Jane Rhiannon Aaron FEA FLSW (born 26 September 1951) is a Welsh educator, literary researcher and writer. She was Professor of English at the University of Glamorgan in south Wales, until her retirement in September 2011. She then became an associate member of the Centre for the Study of Media and Culture in Small Nations at the University of South Wales. Aaron is known for her research and publications on Welsh literature and the writings of Welsh women. She was elected as a Fellow of the Learned Society of Wales in 2011.

==Biography and research==
Aaron was born on 26 September 1951 in Aberystwyth. Her father was the philosopher Richard Ithamar Aaron and his wife Annie Rhiannon Morgan.
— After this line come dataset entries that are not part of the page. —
/-- Execute one accepted request of opcode `op`: checks in the order of R53, effect, one reply, the chain (R50, R61).
Nothing happens before the module is ready, while a takeover is in progress, or while a chained predecessor is in
execution: the request waits (R51, R468, R508). -/
def serve (op : BitVec 16) (servedHeadless : Bool) (r : Request) (s : State) (body : State → Answer) : State :=
  if !s.serves r then s
  else
    let s1 := s.takeRequest op r
    match judge op servedHeadless r s1 body with
    | .fail st data => s1.conclude op r st data
    | .ok st data s2 => s2.conclude op r st data
    | .later s2 => s2.runOn op r

/-! ## Parameter forms (R4, R5, R53 step 11) -/

/-- VER_FLAGS bit 0 and the length of the parameters (R43, R53 step 11). -/
def badForm (r : Request) (len : Nat) : Bool := r.flag0 || r.params.length != len

end Sys2Proof.Machine
end

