/-- Loaded keys become usable: key.loaded (R338, R352). -/
def State.keysUsable (s : State) (p : Hp) (slots : List Nat) : State :=
  let s := slots.foldl (fun s n => if (s.slot n).waiting then
    s.setSlot n { s.slot n with waiting := false, since := s.moduleTime } else s) s
  match slots with
  | [] => s
  | n :: _ => s.raise 0x0B01 (.ks n) (beBytes 2 n ++ [byte slots.length, byte p.val] ++ be 2 (s.slot n).gen)

/-! ## KEY_REWRITE (R339 to R341) -/

/-- KEY_REWRITE (R339). -/
def keyRewriteBody (r : Request) (s : State) : Answer :=
  let tok := batchToken r
  keyBatch r s [] [(s.holdsToken 9 tok, .busy)]
    (fun k => match k.state with
      | .empty => some .keyAbsent
      | .rewriting | .erasing => some .busy
      | .loaded => match k.staged with
        | some (t, _) => if t == tok && tok != 0 then none else some .busy
        | none => none)
    fun s' vs =>
      let fresh := vs.countP fun v => (s.slot v.1).staged.isNone
      guards [
        (s.heldKeys + fresh > 4096, .queueFull),
        (tok != 0 && s.stagedKeys + s.flows.staged.length + fresh > 4096, .queueFull)]
        (let t := vs.foldl (fun s v => s.setSlot v.1 { s.slot v.1 with staged := some (tok, v.2) }) s'
         .ok .ok [] (if tok == 0 then
           { t with immediate := t.immediate ++ [.keysRewritten (vs.map (·.1))] } else t))

/-- KEY_REWRITE. -/
def execKeyRewrite (r : Request) (s : State) : Host.Outcome State Fault Refusal :=
  opcode 0x0B02 false r s (keyRewriteBody r)

/-- Slots whose staged key carries a token, in ascending order. -/
def State.tokenSlots (s : State) (tok : BitVec 32) : List Nat :=
  (s.keys.slots.filter fun k => match k.2.staged with | some (t, _) => t == tok | none => false).map (·.1)

/-- A side channel under a slot starts a new cipher run, on one of its sides (R340). -/
def State.restartCipher (s : State) (n : Nat) (tx : Bool) : State :=
  [0, 1, 2, 3].foldl (fun s e =>
    let key := if tx then (s.eng e).txParams.frame.scKey else (s.eng e).rxParams.frame.scKey
    if key.toNat = n + 1 then s.updEng e fun x => { x with sc := if tx then { x.sc with txShift := none }
      else { x.sc with rxShift := none } } else s) s

/-- The transmit boundary of a rewrite on one slot: GEN and the sealing key switch (R340). -/
def State.rewriteTx (s : State) (n : Nat) : State :=
  let k := s.slot n
  match k.staged with
  | none => s
  | some (_, v) =>
    (s.setSlot n { k with state := .rewriting, old := some (k.cur, k.gen), cur := v, gen := nextGen k.gen,
                          since := s.moduleTime, staged := none }).restartCipher n true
She graduated in English at the University of Wales, Swansea (1970–1973) and then studied at Somerville College, Oxford, where she gained a PhD in 1980.

In 1993, she was appointed Senior Lecturer of English at the University of Wales, Aberystwyth. She became Professor of English at the University of Glamorgan, Pontypridd, in 1999, remaining there until her retirement in 2011.
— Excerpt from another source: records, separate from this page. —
/-! ## CTX_READ (R316) -/

/-- Add drop deltas held on the hub to a cold word (R291). -/
def withDeltas (d : BitVec 128) (a b : Nat) : BitVec 128 :=
  let x := (d.extractLsb' 80 48) + BitVec.ofNat 48 a
  let y := (d.extractLsb' 32 48) + BitVec.ofNat 48 b
  x ++ y ++ d.extractLsb' 0 32

/-- Address of a word of a context: 0 the hot part, 1 to 3 the cold part, 4 and 5 the extended record (R354). -/
def partWord (n w : Nat) : Nat := if w < 4 then ctxWord n w else extWord n (w - 4)

/-- The OVF bits of a line, with those of drop counters that its deltas wrap (R289, R291, R488). -/
def State.ovfWith (s : State) (l : CacheLine) : Byte :=
  let wraps := fun (w o : Nat) (delta ovfBit : Nat) =>
    let wa := ctxWord l.ctx w
    let r := (s.word wa).read
    let old := if s.wordReady wa && r.usable then ((s.withMerge wa r).data.extractLsb' (80 - 8 * o) 48).toNat else 0
    bit (decide (delta != 0 && old + delta ≥ 2 ^ 48)) ovfBit
  l.ovf ||| byte (wraps 2 0 l.dState 2 + wraps 2 6 l.dQueue 3 + wraps 3 0 l.dVerify 4 + wraps 3 6 l.dReplay 5)

/-- One word of a context as CTX_READ gives it: from the line, or from memory with what the line holds back. -/
def State.ctxReadWord (s : State) (n w : Nat) : State × Option (BitVec 128 × Bool) :=
  match s.cachedLine n, w with
  | some l, 0 => (s, some (l.hot, l.hot == 0 && (s.word (ctxWord n 0)).kind == .fresh))
  | some l, 1 =>
    let c := { l with ovf := s.ovfWith l }.cold0
    (s, some (c, c == 0 && (s.word (ctxWord n 1)).kind == .fresh))
  | line, w =>
    let t := s.readWord (partWord n w) 4
    match t.2 with
    | none => t
    | some (d, f) =>
      let q := match line, w with
        | some l, 2 => (l.dState, l.dQueue)
        | some l, 3 => (l.dVerify, l.dReplay)
        | _, _ => (0, 0)
      (t.1, some (withDeltas d q.1 q.2, f && q == (0, 0)))

/-- Read several words of a context in order. -/
def State.ctxReadWords (s : State) (n : Nat) : List Nat → State × Option (List (BitVec 128) × Bool)
  | [] => (s, some ([], true))
  | w :: ws =>
    let t := s.ctxReadWord n w
    let u := t.1.ctxReadWords n ws
    match t.2, u.2 with
    | some (d, f), some (ds, g) => (u.1, some (d :: ds, f && g))
    | _, _ => (u.1, none)

/-- The hot part staged for a context under a token, over the active one (R316). -/
def State.stagedHot (s : State) (n : Nat) (hot : BitVec 128) : BitVec 128 :=
  s.flows.staged.foldl (fun h x => match x.op with
    | .rekey e => if entryCtx e == n then
        ({ Hot.ofBits h with ks := u16 e 4, an := (u8 e 6).setWidth 2, pn := u64 e 8 } : Hot).bits else h
    | .load e | .reload e => if entryCtx e == n then
        ({ Hot.ofBits (entryHot e) with kgen := (Hot.ofBits h).kgen } : Hot).bits else h
    | .add _ | .delete _ => h) hot

/-- CTX_READ (R316).  PARTS = 0 asks for no part, and is answered with none (R4). -/
def ctxReadBody (r : Request) (s : State) : Answer :=
  let n := field r.params 0 4
  let parts := field r.params 4 1
  let copy := field r.params 5 1
  let words := (if parts % 2 == 1 then [0] else []) ++ (if parts / 2 % 2 == 1 then [1, 2, 3] else [])
    ++ (if parts / 4 == 1 then [4, 5] else [])
  guards [
    (badForm r 8 || parts > 7 || copy > 1 || !zeroAt r.params 6 2, .badParam),
    (n ≥ 1048576, .range),
    (!s.holdsCtx r.port n 1, .notTenant),
    (!words.all fun w => s.wordReady (partWord n w), .notReady)]
    (let t := s.ctxReadWords n words
     match t.2 with
     | none => .ok .poisoned [] t.1
     | some (ds, fresh) =>
       let ds := match ds with
         | d :: rest => if parts % 2 == 1 && copy == 1 then s.stagedHot n d :: rest else ds
         | [] => []
       .ok (if fresh && parts != 0 then .fresh else .ok)
         (beBytes 4 n ++ [byte parts, 0, 0, 0] ++ (ds.map fun d => be 16 d).flatten) t.1)

/-- CTX_READ. -/
def execCtxRead (r : Request) (s : State) : Host.Outcome State Fault Refusal := opcode 0x0A0A false r s (ctxReadBody r)

/-! ## SEAL_CONFIG (R318) -/

/-- The block of a MAC holds an ingress context with a suite, in any state but NONE (R318). -/
def State.blockSeals (s : State) (b : Nat) : Bool :=
  s.knownCtx.any fun n => n / 65536 == b && (let h := s.peekHot n; h.state != ctxNone && !h.dir && h.suite != 0)

/-- SEAL_CONFIG_WRITE (R318). -/
def sealConfigWriteBody (r : Request) (s : State) : Answer :=
  let mac := fun i => u48 r.params (16 + 8 * i)
  let macs := (List.range 16).map mac
  guards [
    (notPrincipal r, .notPrincipal),
    (badForm r 144 || !zeroAt r.params 4 4 || (List.range 16).any fun i => !zeroAt r.params (22 + 8 * i) 2, .badParam),
    ((macs.filter (· != 0)).eraseDups.length != (macs.filter (· != 0)).length, .inconsistent),
    ((List.range 16).any fun i => mac i != s.sciMac (65536 * i) && s.blockSeals i, .busy)]
    (.ok .ok [] { s with flows := { s.flows with sealing :=
      { limit32 := u32 r.params 0, limit64 := u64 r.params 8, macs := Vector.ofFn fun i => mac i.val } } })

/-- SEAL_CONFIG_WRITE. -/
def execSealConfigWrite (r : Request) (s : State) : Host.Outcome State Fault Refusal :=
  opcode 0x0A0D false r s (sealConfigWriteBody r)

/-- SEAL_CONFIG_READ (R318). -/
def sealConfigReadBody (r : Request) (s : State) : Answer :=
  let c := s.flows.sealing
  guards [(badForm r 0, .badParam)]
    (answer (be 4 c.limit32 ++ zeros 4 ++ be 8 c.limit64 ++ (c.macs.toList.map fun m => be 6 m ++ [0, 0]).flatten) s)

/-- SEAL_CONFIG_READ. -/
def execSealConfigRead (r : Request) (s : State) : Host.Outcome State Fault Refusal :=
  opcode 0x0A0E false r s (sealConfigReadBody r)

/-! ## GRACE_EXPIRY (R304) -/

/-- Grace entries taken 1,024 frames ago or earlier are freed. -/
def execGraceExpiry (s : State) : Host.Outcome State Fault Refusal :=
  event s fun s => { s with flows := { s.flows with
    grace := s.flows.grace.filter fun g => g.lives s.moduleTime } }

end Sys2Proof.Machine
end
Since the early 1990s, Aaron has published a number of essays and books, and edited works for Honno Press, which specializes in the writings of Welsh women. In 1999 she edited Honno's anthology of short stories entitled, A View Across the Valley: Short Stories from Women in Wales 1850–1950.

In 1998, Aaron herself produced Pur Fel y Dur: Y Gymraes yn Llen Menywod y Bedwaredd Ganrif ar Bymtheg, an account in Welsh of the contribution by women to 19th-century Welsh literature. For this she received the Ellis Griffith Memorial Prize in 1999. She also wrote Nineteenth-Century Women's Writing in Wales: Nation, Gender and Identity (2007), for which she was awarded the Roland Mathias Prize in 2009.

==Selected works==

- Aaron, Jane (1991). "A Double Singleness: Gender and the Writings of Charles and Mary Lamb"
- Aaron, Jane (1998). "Pur Fel y Dur: Y Gymraes yn Llen Menywod y Bedwaredd Ganrif ar Bymtheg"
- Aaron, Jane (1999). "A View Across the Valley: Short Stories by Women from Wales, c. 1850–1950"
- Aaron, Jane (2010). "Nineteenth-Century Women's Writing in Wales: Nation, Gender and Identity"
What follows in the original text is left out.